(Dataset entries)
▬▬▬▬▬▬
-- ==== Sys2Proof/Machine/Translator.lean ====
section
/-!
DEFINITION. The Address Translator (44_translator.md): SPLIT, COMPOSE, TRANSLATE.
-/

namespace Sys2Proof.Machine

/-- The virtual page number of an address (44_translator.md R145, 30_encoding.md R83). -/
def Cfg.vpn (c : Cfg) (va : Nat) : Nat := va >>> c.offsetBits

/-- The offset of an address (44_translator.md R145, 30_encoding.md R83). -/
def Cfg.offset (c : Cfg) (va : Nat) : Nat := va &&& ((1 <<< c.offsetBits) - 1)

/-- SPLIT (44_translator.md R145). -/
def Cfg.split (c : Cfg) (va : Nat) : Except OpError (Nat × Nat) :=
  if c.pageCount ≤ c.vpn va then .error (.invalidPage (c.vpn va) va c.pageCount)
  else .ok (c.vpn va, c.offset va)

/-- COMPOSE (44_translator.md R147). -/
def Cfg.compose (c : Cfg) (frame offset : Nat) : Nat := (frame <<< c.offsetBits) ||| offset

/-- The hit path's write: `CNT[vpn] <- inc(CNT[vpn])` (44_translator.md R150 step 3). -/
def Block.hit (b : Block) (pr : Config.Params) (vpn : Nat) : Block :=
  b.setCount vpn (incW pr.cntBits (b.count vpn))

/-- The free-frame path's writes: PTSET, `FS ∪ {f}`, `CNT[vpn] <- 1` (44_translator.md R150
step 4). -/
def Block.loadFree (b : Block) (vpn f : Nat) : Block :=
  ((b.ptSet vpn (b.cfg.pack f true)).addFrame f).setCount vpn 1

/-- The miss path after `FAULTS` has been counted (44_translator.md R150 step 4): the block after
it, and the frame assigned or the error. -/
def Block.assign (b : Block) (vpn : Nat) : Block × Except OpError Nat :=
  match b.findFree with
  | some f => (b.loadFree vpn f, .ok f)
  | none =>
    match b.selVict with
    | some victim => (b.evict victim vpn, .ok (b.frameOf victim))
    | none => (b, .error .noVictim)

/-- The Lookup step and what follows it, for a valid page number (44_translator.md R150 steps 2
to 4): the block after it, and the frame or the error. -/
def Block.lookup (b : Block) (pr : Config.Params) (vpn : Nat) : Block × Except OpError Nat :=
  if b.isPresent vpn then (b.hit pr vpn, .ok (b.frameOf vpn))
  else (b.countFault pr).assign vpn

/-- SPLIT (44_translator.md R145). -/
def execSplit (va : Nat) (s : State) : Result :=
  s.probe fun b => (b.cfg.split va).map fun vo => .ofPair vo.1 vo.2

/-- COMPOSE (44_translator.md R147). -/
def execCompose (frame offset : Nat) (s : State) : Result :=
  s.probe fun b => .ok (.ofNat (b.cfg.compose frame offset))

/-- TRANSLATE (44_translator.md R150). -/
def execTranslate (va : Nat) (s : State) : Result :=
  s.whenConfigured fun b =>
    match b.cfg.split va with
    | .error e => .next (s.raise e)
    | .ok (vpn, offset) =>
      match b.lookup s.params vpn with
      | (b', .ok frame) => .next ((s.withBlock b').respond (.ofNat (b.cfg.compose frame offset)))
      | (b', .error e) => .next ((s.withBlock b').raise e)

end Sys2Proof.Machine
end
▬▬▬▬▬▬
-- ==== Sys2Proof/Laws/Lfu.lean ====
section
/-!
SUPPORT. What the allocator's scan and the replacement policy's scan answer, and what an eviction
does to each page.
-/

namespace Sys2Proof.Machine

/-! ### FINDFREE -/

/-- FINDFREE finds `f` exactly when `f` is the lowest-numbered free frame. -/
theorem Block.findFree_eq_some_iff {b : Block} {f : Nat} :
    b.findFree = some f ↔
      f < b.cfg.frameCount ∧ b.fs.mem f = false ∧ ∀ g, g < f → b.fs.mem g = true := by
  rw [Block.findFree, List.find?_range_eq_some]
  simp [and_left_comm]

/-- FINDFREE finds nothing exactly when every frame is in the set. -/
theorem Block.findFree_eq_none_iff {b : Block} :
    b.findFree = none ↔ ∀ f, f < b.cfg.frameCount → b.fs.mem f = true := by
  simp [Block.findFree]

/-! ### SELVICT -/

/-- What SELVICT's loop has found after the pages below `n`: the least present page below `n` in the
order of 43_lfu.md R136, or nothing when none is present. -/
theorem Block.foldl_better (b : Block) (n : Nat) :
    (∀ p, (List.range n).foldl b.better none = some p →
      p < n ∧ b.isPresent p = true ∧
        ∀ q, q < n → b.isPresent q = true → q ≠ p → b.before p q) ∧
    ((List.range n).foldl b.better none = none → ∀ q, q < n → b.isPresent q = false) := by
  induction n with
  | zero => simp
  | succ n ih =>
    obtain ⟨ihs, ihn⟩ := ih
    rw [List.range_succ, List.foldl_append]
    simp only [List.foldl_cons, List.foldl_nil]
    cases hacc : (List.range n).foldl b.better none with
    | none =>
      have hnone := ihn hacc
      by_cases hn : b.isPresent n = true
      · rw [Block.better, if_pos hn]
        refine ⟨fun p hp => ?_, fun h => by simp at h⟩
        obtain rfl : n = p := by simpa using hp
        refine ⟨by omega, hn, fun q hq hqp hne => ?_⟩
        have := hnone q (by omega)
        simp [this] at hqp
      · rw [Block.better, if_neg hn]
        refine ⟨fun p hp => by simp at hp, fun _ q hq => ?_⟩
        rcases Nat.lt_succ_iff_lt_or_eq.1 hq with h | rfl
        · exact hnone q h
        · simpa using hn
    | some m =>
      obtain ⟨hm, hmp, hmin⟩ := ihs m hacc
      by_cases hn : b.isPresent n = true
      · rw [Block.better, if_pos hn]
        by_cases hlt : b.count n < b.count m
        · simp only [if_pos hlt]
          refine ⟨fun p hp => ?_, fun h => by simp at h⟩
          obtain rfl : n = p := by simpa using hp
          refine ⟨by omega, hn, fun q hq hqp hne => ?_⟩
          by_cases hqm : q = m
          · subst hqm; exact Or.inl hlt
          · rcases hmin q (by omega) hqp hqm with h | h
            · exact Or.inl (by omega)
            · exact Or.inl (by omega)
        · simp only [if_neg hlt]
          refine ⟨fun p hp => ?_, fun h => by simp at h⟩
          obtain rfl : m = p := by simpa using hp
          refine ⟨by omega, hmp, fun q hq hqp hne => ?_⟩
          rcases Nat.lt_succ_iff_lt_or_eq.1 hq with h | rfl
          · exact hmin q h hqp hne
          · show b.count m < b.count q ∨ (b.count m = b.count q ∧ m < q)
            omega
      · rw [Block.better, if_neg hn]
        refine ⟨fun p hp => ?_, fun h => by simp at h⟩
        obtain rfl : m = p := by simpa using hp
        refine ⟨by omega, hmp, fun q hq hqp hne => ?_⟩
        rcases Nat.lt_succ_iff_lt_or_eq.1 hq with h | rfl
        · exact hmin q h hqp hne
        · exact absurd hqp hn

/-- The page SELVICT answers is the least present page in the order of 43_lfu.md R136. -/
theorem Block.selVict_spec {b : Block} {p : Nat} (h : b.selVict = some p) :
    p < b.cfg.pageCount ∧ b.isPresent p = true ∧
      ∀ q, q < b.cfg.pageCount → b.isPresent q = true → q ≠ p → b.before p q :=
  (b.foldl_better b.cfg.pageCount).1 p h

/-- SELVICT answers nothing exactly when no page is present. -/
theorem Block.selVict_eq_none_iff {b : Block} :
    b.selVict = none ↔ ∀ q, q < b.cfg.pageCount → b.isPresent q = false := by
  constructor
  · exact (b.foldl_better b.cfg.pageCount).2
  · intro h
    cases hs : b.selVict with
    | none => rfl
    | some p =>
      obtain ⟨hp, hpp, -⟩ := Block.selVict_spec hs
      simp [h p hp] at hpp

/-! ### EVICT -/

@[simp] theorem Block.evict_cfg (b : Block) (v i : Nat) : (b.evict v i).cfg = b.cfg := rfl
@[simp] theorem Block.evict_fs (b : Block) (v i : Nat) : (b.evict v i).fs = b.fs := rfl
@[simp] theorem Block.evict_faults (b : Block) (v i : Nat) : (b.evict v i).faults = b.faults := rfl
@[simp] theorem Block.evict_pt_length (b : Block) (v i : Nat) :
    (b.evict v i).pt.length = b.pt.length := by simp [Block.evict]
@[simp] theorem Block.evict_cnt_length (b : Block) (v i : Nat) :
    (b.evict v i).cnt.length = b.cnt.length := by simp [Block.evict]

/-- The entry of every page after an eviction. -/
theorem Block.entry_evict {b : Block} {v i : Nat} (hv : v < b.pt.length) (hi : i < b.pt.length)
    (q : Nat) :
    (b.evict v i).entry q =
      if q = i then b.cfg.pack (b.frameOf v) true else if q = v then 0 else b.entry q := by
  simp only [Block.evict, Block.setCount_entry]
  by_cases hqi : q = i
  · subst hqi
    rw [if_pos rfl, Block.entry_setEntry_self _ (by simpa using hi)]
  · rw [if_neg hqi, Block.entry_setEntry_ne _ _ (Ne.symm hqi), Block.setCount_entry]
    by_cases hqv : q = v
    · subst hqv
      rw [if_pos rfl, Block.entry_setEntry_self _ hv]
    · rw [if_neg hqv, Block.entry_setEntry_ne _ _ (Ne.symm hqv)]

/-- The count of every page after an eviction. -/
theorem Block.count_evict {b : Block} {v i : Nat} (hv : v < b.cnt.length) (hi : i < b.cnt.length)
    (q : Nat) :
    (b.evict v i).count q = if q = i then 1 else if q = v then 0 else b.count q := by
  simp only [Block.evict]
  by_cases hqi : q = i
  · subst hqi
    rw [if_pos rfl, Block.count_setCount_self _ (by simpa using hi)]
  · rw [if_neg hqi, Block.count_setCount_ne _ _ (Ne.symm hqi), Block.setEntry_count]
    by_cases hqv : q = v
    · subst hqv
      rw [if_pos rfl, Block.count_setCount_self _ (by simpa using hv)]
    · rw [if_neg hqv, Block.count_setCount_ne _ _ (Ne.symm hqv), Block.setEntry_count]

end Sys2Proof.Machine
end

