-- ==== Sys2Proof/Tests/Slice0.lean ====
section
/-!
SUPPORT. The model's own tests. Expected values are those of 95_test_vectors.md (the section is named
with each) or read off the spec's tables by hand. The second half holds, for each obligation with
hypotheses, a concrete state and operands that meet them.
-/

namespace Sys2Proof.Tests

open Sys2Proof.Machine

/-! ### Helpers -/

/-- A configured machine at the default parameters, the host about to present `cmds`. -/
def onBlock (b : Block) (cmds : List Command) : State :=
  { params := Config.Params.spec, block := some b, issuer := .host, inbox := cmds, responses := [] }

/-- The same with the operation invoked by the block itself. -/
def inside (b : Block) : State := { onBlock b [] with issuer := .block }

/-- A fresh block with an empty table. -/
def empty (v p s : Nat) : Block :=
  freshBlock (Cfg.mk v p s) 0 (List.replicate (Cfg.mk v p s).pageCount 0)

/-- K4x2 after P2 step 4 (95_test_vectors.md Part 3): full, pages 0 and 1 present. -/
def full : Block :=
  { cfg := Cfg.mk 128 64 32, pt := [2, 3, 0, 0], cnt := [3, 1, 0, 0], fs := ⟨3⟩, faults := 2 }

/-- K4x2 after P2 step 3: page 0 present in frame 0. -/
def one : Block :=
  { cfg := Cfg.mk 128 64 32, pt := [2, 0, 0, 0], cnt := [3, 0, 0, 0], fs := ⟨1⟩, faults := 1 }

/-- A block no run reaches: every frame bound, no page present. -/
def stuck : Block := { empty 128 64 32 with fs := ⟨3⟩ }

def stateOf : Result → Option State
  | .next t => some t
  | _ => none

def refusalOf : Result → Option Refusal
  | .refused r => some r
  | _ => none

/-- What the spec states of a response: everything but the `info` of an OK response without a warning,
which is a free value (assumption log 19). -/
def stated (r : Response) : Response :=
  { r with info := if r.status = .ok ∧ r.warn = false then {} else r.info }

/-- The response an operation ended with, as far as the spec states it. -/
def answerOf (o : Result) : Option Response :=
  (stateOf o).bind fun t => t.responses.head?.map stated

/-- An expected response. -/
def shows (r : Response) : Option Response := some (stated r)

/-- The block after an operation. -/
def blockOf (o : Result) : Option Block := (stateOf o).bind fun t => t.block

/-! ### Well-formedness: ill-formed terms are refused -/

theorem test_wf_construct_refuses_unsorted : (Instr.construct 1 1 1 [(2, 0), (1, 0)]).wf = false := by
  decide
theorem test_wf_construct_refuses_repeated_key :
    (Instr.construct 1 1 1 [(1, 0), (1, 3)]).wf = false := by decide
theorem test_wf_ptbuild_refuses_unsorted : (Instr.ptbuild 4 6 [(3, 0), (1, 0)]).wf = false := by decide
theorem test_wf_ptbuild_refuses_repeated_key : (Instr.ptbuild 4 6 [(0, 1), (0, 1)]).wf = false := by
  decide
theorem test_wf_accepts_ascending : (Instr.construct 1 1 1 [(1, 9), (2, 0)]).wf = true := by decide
▬▬▬▬▬▬
Your answer should consist only of the lines above between the line holding "rw [if_pos rfl, Block.entry_setEntry_self _ hv]" and the line holding "freshBlock (Cfg.mk v", inclusive, each transcribed exactly.

(Written response)
      rw [if_pos rfl, Block.entry_setEntry_self _ hv]
    · rw [if_neg hqv, Block.entry_setEntry_ne _ _ (Ne.symm hqv)]

/-- The count of every page after an eviction. -/
theorem Block.count_evict {b : Block} {v i : Nat} (hv : v < b.cnt.length) (hi : i < b.cnt.length)
    (q : Nat) :
    (b.evict v i).count q = if q = i then 1 else if q = v then 0 else b.count q := by
  simp only [Block.evict]
  by_cases hqi : q = i
  · subst hqi
    rw [if_pos rfl, Block.count_setCount_self _ (by simpa using hi)]
  · rw [if_neg hqi, Block.count_setCount_ne _ _ (Ne.symm hqi), Block.setEntry_count]
    by_cases hqv : q = v
    · subst hqv
      rw [if_pos rfl, Block.count_setCount_self _ (by simpa using hv)]
    · rw [if_neg hqv, Block.count_setCount_ne _ _ (Ne.symm hqv), Block.setEntry_count]

end Sys2Proof.Machine
end

-- ==== Sys2Proof/Tests/Slice0.lean ====
section
/-!
SUPPORT. The model's own tests. Expected values are those of 95_test_vectors.md (the section is named
with each) or read off the spec's tables by hand. The second half holds, for each obligation with
hypotheses, a concrete state and operands that meet them.
-/

namespace Sys2Proof.Tests

open Sys2Proof.Machine

/-! ### Helpers -/

/-- A configured machine at the default parameters, the host about to present `cmds`. -/
def onBlock (b : Block) (cmds : List Command) : State :=
  { params := Config.Params.spec, block := some b, issuer := .host, inbox := cmds, responses := [] }

/-- The same with the operation invoked by the block itself. -/
def inside (b : Block) : State := { onBlock b [] with issuer := .block }

/-- A fresh block with an empty table. -/
def empty (v p s : Nat) : Block :=
  freshBlock (Cfg.mk v p s) 0 (List.replicate (Cfg.mk v p s).pageCount 0)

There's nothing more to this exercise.